## Assignment
Somewhere below are a line with "(trig || decide" and a later line with "let first := (all.find?". Output exactly those lines and all lines between them.

Collected data entries:
• • • •

-- ==== Sys2Proof/Machine/Grant.lean ====
section
/-! DEFINITION. The engines at work: grants by class and rotation (R154, R269, R270, R306), Basin stacks (R342, R343), an
operation's units in its Weir entry (R113, R270, R273), tide stalls, completion (R107), reduction pushes (R286). -/

namespace Sys2Proof.Machine

/-! ## Engines -/

/-- The shared engine an operation runs on; none for copies. -/
def Op.engine (o : Op) : Option Engine :=
  match o.instr with
  | .mlds .. | .mldsK .. => some .load
  | .mmul .. | .mmulAm .. | .mmulg .. | .mdist .. | .mtopk .. | .mzero .. | .mst .. | .mlda .. => some .matrix
  | .vld .. | .vst .. | .vmov .. => some .vector
  | .vred .. | .vredStream .. | .vdrain .. => some .reduce
  | .vrow .. => some .rowstat
  | _ => none

def Core.grant (c : Core) : Engine → Grant
  | .matrix => c.matrix
  | .load => c.load
  | .vector => c.vector
  | .reduce => c.reduce
  | .rowstat => c.rowstat

def Core.setGrant (c : Core) (g : Grant) : Engine → Core
  | .matrix => { c with matrix := g }
  | .load => { c with load := g }
  | .vector => { c with vector := g }
  | .reduce => { c with reduce := g }
  | .rowstat => { c with rowstat := g }

/-- ENG of the fault record for an engine (R422). -/
def engNum : Engine → Nat
  | .matrix | .load => 1
  | .vector | .reduce => 2
  | .rowstat => 3

/-- Bound ports of an operation. -/
def Op.ports (o : Op) : Nat := (o.slots.filter (· != 0)).length

/-- Port engines in use on a core (R306). -/
def Core.portsUsed (c : Core) : Nat := (c.ports.map fun p => p.2.2).foldl (· + ·) 0
/-- The operation has its port engines, or needs none. -/
def Core.portsHeld (c : Core) (num id : Nat) : Bool := c.ports.any fun p => p.1 == num && p.2.1 == id
def Core.freePorts (c : Core) (num id : Nat) : Core := { c with ports := c.ports.filter fun p => !(p.1 == num && p.2.1 == id) }
def Core.takePorts (c : Core) (num id n slot : Nat) : Core :=
  if n = 0 || c.portsHeld num id then c else { c with ports := c.ports ++ [(num, id, n)], portLast := slot }

/-! ## Which operations may start -/

/-- The job with entry id as the linear consumer that it would be, for the order of R117. -/
def Job.trial (j : Job) (id : Nat) : Job :=
  let o := j.opAt id
  if o.started || o.role != .plain then j
  else match (j.spillForm o).reads.findSome? fun p => j.provFor id p with
    | some l => j.modOp id fun o => { o with role := .consumer l.tag }
    | none => j

/-- The operation waits for a lineage that has not settled (R330). -/
def Job.standsAside (j : Job) (e : Entry) (o : Op) : Bool :=
  match o.stall with
  | some ⟨.lineage src, _⟩ => j.lineages.any fun l => l.src == src && decide (l.born ≤ e.id)
  | _ => false

/-- A Basin entry is triggered: by rows, its hold's end, a demand, or a later entry that overlaps it (R342). -/
def Job.triggered (j : Job) (cycle : Nat) (e : Entry) (o : Op) : Bool :=
  match o.basin with
  | none => true
  | some (til, trig) =>
    let later := (j.entries.dropWhile fun x => x.id != e.id).tail
    (trig || decide (til ≤ cycle) || later.any fun x => e.keys.overlap (j.keysLeft x)) && !j.movingProv e

/-- The image the operation needs is written (R269). -/
def Job.imageReady (j : Job) (o : Op) : Bool :=
  match o.instr with
  | .mmul .. | .mmulAm .. | .mdist .. => (j.imageFor o).isSome
  | _ => true

/-- The entry's operation when it awaits engine u: in the Weir, not stopped at a fault, not done, not standing aside, not held
in the Basin, nor waiting to enter it. -/
def Job.awaits (j : Job) (cycle : Nat) (u : Engine) (e : Entry) : Option Op :=
  match e.kind with
  | .op o =>
    if o.engine == some u && o.hold.isNone && !o.finished && !e.away && o.late.isNone && !j.standsAside e o &&
        j.triggered cycle e o then some o else none
  | _ => none

/-- The operation may start, or go on, now: its image, and the order of R113 for all its keys (L13). -/
def Job.mayStart (j : Job) (e : Entry) (o : Op) : Bool :=
  j.imageReady o && (o.started || ((j.trial e.id).heldOn e.id e.keys).isNone)

/-- Entries that wait for a settle, and the later ones that wait behind them (R330, L52). -/
def Job.asides (j : Job) : List Entry :=
  j.entries.foldl (fun l e =>
    match e.kind with
    | .op o => if j.standsAside e o || o.late.isSome || l.any fun x => j.holds x e e.keys then l ++ [e] else l
    | _ => l) []

/-- The operations of a job that may be granted engine u: on the matrix engine, of those not started the first in issue
order alone that does not stand aside, Basin entries apart (R269, R330, R346). -/
def Job.candidates (j : Job) (cycle : Nat) (u : Engine) : List (Entry × Op) :=
  let all := j.entries.filterMap fun e => (j.awaits cycle u e).map fun o => (e, o)
  let aside := j.asides.map fun e => e.id
  let first := (all.find? fun x => !x.2.started && x.2.basin.isNone && !aside.contains x.1.id).map fun x => x.1.id
  let turn := fun (x : Entry × Op) => u != .matrix || x.2.started || x.2.basin.isSome || first == some x.1.id
  all.filter fun x => turn x && j.mayStart x.1 x.2

/-- The class at which a candidate competes: for a Basin entry, the highest among the entries of its key (R342). -/
def State.bidClass (s : State) (core : Nat) (j : Job) (o : Op) : Nat :=
  if o.basin.isNone then j.cls
  else ((s.onCore core).filter fun k => k.entries.any fun e =>
      match e.kind with | .op p => p.basin.isSome && p.key == o.key | _ => false).foldl (fun c k => Nat.max c k.cls) j.cls

/-- A candidate for a grant. -/
structure Bid where
  job   : Job
  entry : Entry
  op    : Op
  aged  : Bool
  cls   : Nat
  /-- Distance of the slot from the slot last granted. -/
  turn  : Nat
  /-- It does not have to wait, in the reduction slot, where it does not keep its engine. -/
  ready : Bool
  deriving DecidableEq, Repr

/-- a goes before b (R154); a tie goes by the operation's number in its job (DESIGN CHOICE, log entry 60). -/
def Bid.before (a b : Bid) : Bool :=
  if a.aged != b.aged then a.aged
  else if a.aged then decide (a.op.since < b.op.since)
  else if a.cls != b.cls then decide (b.cls < a.cls)
  else if a.turn != b.turn then decide (a.turn < b.turn)
  else decide (a.entry.id < b.entry.id)

/-- The next unit of an operation; whether it was the last. -/
def unitOf (id : Nat) : Instr → M Bool
  | .mlds _ _ pb => mldsUnit id pb.toNat false
  | .mldsK _ _ pb => mldsUnit id pb.toNat true
  | .mmul _ z d r0 _ pa => mulUnit id z false d.toNat r0.toNat pa.toNat
  | .mdist _ z d r0 _ pa => mulUnit id z true d.toNat r0.toNat pa.toNat
  | .mmulAm _ z d r0 a m => mmulAmUnit id z d.toNat r0.toNat a.toNat m.toNat
  | .mmulg _ z d _ _ _ g pa pb => mmulgUnit id z d.toNat g.toNat pa.toNat pb.toNat
  | .mtopk _ l _ a _ k nc => mtopkUnit id l a.toNat k.toNat nc.toNat
  | .mzero _ d => mzeroUnit id d.toNat
  | .mst _ _ a r0 pc => mstUnit id a.toNat r0.toNat pc.toNat
  | .mlda _ d r0 _ => mldaUnit id d.toNat r0.toNat
  | .vld _ _ _ _ px => vldUnit id px.toNat
  | .vst _ _ _ _ pz => vstUnit id pz.toNat
  | .vmov _ t2 _ _ _ _ px py pz => vmovUnit id t2 px py pz
  | .vred _ op x q _ _ => vredUnit id op x q
  | .vredStream _ op x q _ px => vredStreamUnit id op x q px.toNat
  | .vdrain _ clr _ q => vdrainUnit id clr q
  | .vrow _ abs _ a nc => vrowUnit id abs a.toNat nc.toNat
  | _ => throw .halt

/-- The next unit of an operation with what comes before it: a parity error of its structures (R425), and at its first unit its
role on provisional places (R323). -/
def unitBody (id : Nat) : M Bool := do
  opParity id
  let o := (← get).job.opAt id
  let classed := match o.role with | .consumer _ => true | _ => false
  if !o.started && !classed then linearStart id
  unitOf id o.instr

/-- The operation of a job that is at work on its core, as the maker of the accesses that follow. -/
def State.asOp (s : State) (id : Nat) : State := { s with via := some (.op id), cur := s.job.strmOf id }

/-- The next push of the reduction slot of operation id of a job would have to wait. -/
def State.stillWaits (s : State) (num id : Nat) : Bool :=
  match s.focus num with
  | none => false
  | some t =>
    match unitBody id (t.asOp id) with
    | .error (.wait _) _ => true
    | _ => false

/-- The load that is to build the image of a place is at work on it (R340). -/
def State.making (s : State) (core : Nat) (p : KeyPlace) : Bool :=
  (s.onCore core).any fun k => k.num == p.maker.1 && k.entries.any fun e => e.id == p.maker.2 &&
    match e.kind with
    | .op o => o.key == some p.key && !o.finished && o.hold.isNone
    | _ => false

/-- A keyed load waits while another load builds the image of its key (R340). -/
def State.keyBusy (s : State) (core : Nat) (j : Job) (e : Entry) (o : Op) : Bool :=
  match o.instr with
  | .mldsK .. => (s.coreAt core).keys.any fun p =>
      some p.key == o.key && p.img.isNone && p.maker != (j.num, e.id) && s.making core p
  | _ => false

/-- An operation as a candidate, the slot last granted given. DESIGN CHOICE (log entry 71): its wait for the engine counts from its
issue or its entry, the time among it in which Weir order, an unwritten image or a settle held it back. -/
def State.bidOf (s : State) (core last : Nat) (j : Job) (e : Entry) (o : Op) : Bid :=
  ⟨j, e, o, o.aged || decide (o.since + 4096 ≤ s.cycle), s.bidClass core j o, (j.slot + 7 - last) % 8,
   o.stall.isNone || o.engine != some .reduce || !s.stillWaits j.num e.id⟩

/-- Every candidate for engine u of a core. -/
def State.bids (s : State) (core : Nat) (u : Engine) : List Bid :=
  let last := ((s.coreAt core).grant u).last
  ((s.onCore core).map fun j => ((j.candidates s.cycle u).filter fun x => !s.keyBusy core j x.1 x.2).map fun (e, o) =>
    s.bidOf core last j e o).flatten

/-- The copy at the head of channel c, or the inbound command being carried out for c = 4 (R380, R124). -/
def Job.copyHead (j : Job) (c : Nat) : Option Nat :=
  if c < 4 then
    match vget [] j.chans c with
    | .copy id :: _ => some id
    | _ => none
  else (j.entries.find? fun e => match e.kind with | .op o => (o.copy.map fun k => k.chan) == some 4 | _ => false).map fun e => e.id

/-- The copies of a core that run, or may start: those at the head of their channels, in the Weir, not stopped at a fault and
not done; the slot last chosen given. -/
def State.copyBids (s : State) (core last : Nat) : List Bid :=
  (s.onCore core).flatMap fun j => (List.range 5).filterMap fun c =>
    (j.copyHead c).bind fun id =>
      (j.entries.find? fun e => e.id == id && !e.away).bind fun e =>
        match e.kind with
        | .op o => if o.hold.isNone && !o.finished then some (s.bidOf core last j e o) else none
        | _ => none

def allEngines : List Engine := [.matrix, .load, .vector, .reduce, .rowstat]

/-- The operations of a core that wait for port engines, of the engines given and among copies (R306). -/
def State.portBids (s : State) (core : Nat) (us : List Engine) : List Bid :=
  let c := s.coreAt core
  (us.flatMap (s.bids core) ++ s.copyBids core c.portLast).filterMap fun b =>
    if b.op.ports != 0 && !c.portsHeld b.job.num b.entry.id then some { b with turn := (b.job.slot + 7 - c.portLast) % 8 } else none

/-- The operation, of whatever engine or a copy, that has aged waiting for its port engines: the free ones, and those that free,
are kept for it until it has them (R306). -/
def State.keptBid (s : State) (core : Nat) : Option Bid :=
  match (s.portBids core allEngines).filter Bid.aged with
  | [] => none
  | b :: r => some (r.foldl (fun (a b : Bid) => if b.op.since < a.op.since then b else a) b)

/-- Its job and entry. -/
def State.portsKept (s : State) (core : Nat) : Option (Nat × Nat) := (s.keptBid core).map fun b => (b.job.num, b.entry.id)

/-- The candidate has its port engines, or needs none; or so many are free, none of them is kept for another, and each
operation that could take them now, with its engine, leaves it its own or comes after it (R154, R306). -/
def State.portsFree (s : State) (core : Nat) (b : Bid) : Bool :=
  let c := s.coreAt core
  let me := (b.job.num, b.entry.id)
  let n := c.portsUsed
  let b' := { b with turn := (b.job.slot + 7 - c.portLast) % 8 }
  b.op.ports == 0 || c.portsHeld b.job.num b.entry.id ||
  (decide (n + b.op.ports ≤ 4) &&
    (match s.portsKept core with
     | some k => k == me
     | none => (s.portBids core (allEngines.filter fun u => (c.grant u).holder.isNone)).all fun x =>
        (x.job.num, x.entry.id) == me || decide (n + b.op.ports + x.op.ports ≤ 4) || decide (4 < n + x.op.ports) ||
        !x.before b'))

/-- A candidate goes before a correction that is due in job j: one of another job that has aged, or by class and rotation (R154). -/
def Bid.aheadOf (b : Bid) (j : Job) (last : Nat) : Bool :=
  b.job.num != j.num && (b.aged || decide (j.cls < b.cls) || (b.cls == j.cls && decide (b.turn < (j.slot + 7 - last) % 8)))

/-- The port engines of the linear programs of a target's operation are free (R306, R327). -/
def State.corrPorts (s : State) (core : Nat) (o : Op) : Bool :=
  o.ports == 0 || (decide ((s.coreAt core).portsUsed + o.ports ≤ 4) && (s.portsKept core).isNone)

/-- A correction that is due runs on engine u before the candidate: before every operation of its own job that has not started,
and before those of other jobs after which it does not come (R327). -/
def State.corrBefore (s : State) (core : Nat) (u : Engine) (b : Bid) : Bool :=
  let last := ((s.coreAt core).grant u).last
  (s.onCore core).any fun j => j.lineages.any fun l =>
    match l.nextDue with
    | some (_, t) =>
      t.op.engine == some u && s.corrPorts core t.op && (if j.num == b.job.num then !b.op.started else !b.aheadOf j last)
    | none => false

/-- The candidate that a grant of engine u goes to; of two that nothing in R154 tells apart, the one whose job stands first
(DESIGN CHOICE, log entry 60). One that would have to wait for something else is none while there are others. -/
def State.winner (s : State) (core : Nat) (u : Engine) : Option Bid :=
  let all := (s.bids core u).filter fun b => s.portsFree core b && !s.corrBefore core u b
  let able := all.filter Bid.ready
  match if able.isEmpty then all else able with
  | [] => none
  | b :: r => some (r.foldl (fun (a b : Bid) => if b.before a then b else a) b)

• • • •

## Task result
    (trig || decide (til ≤ cycle) || later.any fun x => e.keys.overlap (j.keysLeft x)) && !j.movingProv e

/-- The image the operation needs is written (R269). -/
def Job.imageReady (j : Job) (o : Op) : Bool :=
  match o.instr with
  | .mmul .. | .mmulAm .. | .mdist .. => (j.imageFor o).isSome
  | _ => true

/-- The entry's operation when it awaits engine u: in the Weir, not stopped at a fault, not done, not standing aside, not held
in the Basin, nor waiting to enter it. -/
def Job.awaits (j : Job) (cycle : Nat) (u : Engine) (e : Entry) : Option Op :=
  match e.kind with
  | .op o =>
    if o.engine == some u && o.hold.isNone && !o.finished && !e.away && o.late.isNone && !j.standsAside e o &&
        j.triggered cycle e o then some o else none
  | _ => none

/-- The operation may start, or go on, now: its image, and the order of R113 for all its keys (L13). -/
def Job.mayStart (j : Job) (e : Entry) (o : Op) : Bool :=
  j.imageReady o && (o.started || ((j.trial e.id).heldOn e.id e.keys).isNone)

/-- Entries that wait for a settle, and the later ones that wait behind them (R330, L52). -/
def Job.asides (j : Job) : List Entry :=
  j.entries.foldl (fun l e =>
    match e.kind with
    | .op o => if j.standsAside e o || o.late.isSome || l.any fun x => j.holds x e e.keys then l ++ [e] else l
    | _ => l) []

/-- The operations of a job that may be granted engine u: on the matrix engine, of those not started the first in issue
order alone that does not stand aside, Basin entries apart (R269, R330, R346). -/
def Job.candidates (j : Job) (cycle : Nat) (u : Engine) : List (Entry × Op) :=
  let all := j.entries.filterMap fun e => (j.awaits cycle u e).map fun o => (e, o)
  let aside := j.asides.map fun e => e.id
  let first := (all.find? fun x => !x.2.started && x.2.basin.isNone && !aside.contains x.1.id).map fun x => x.1.id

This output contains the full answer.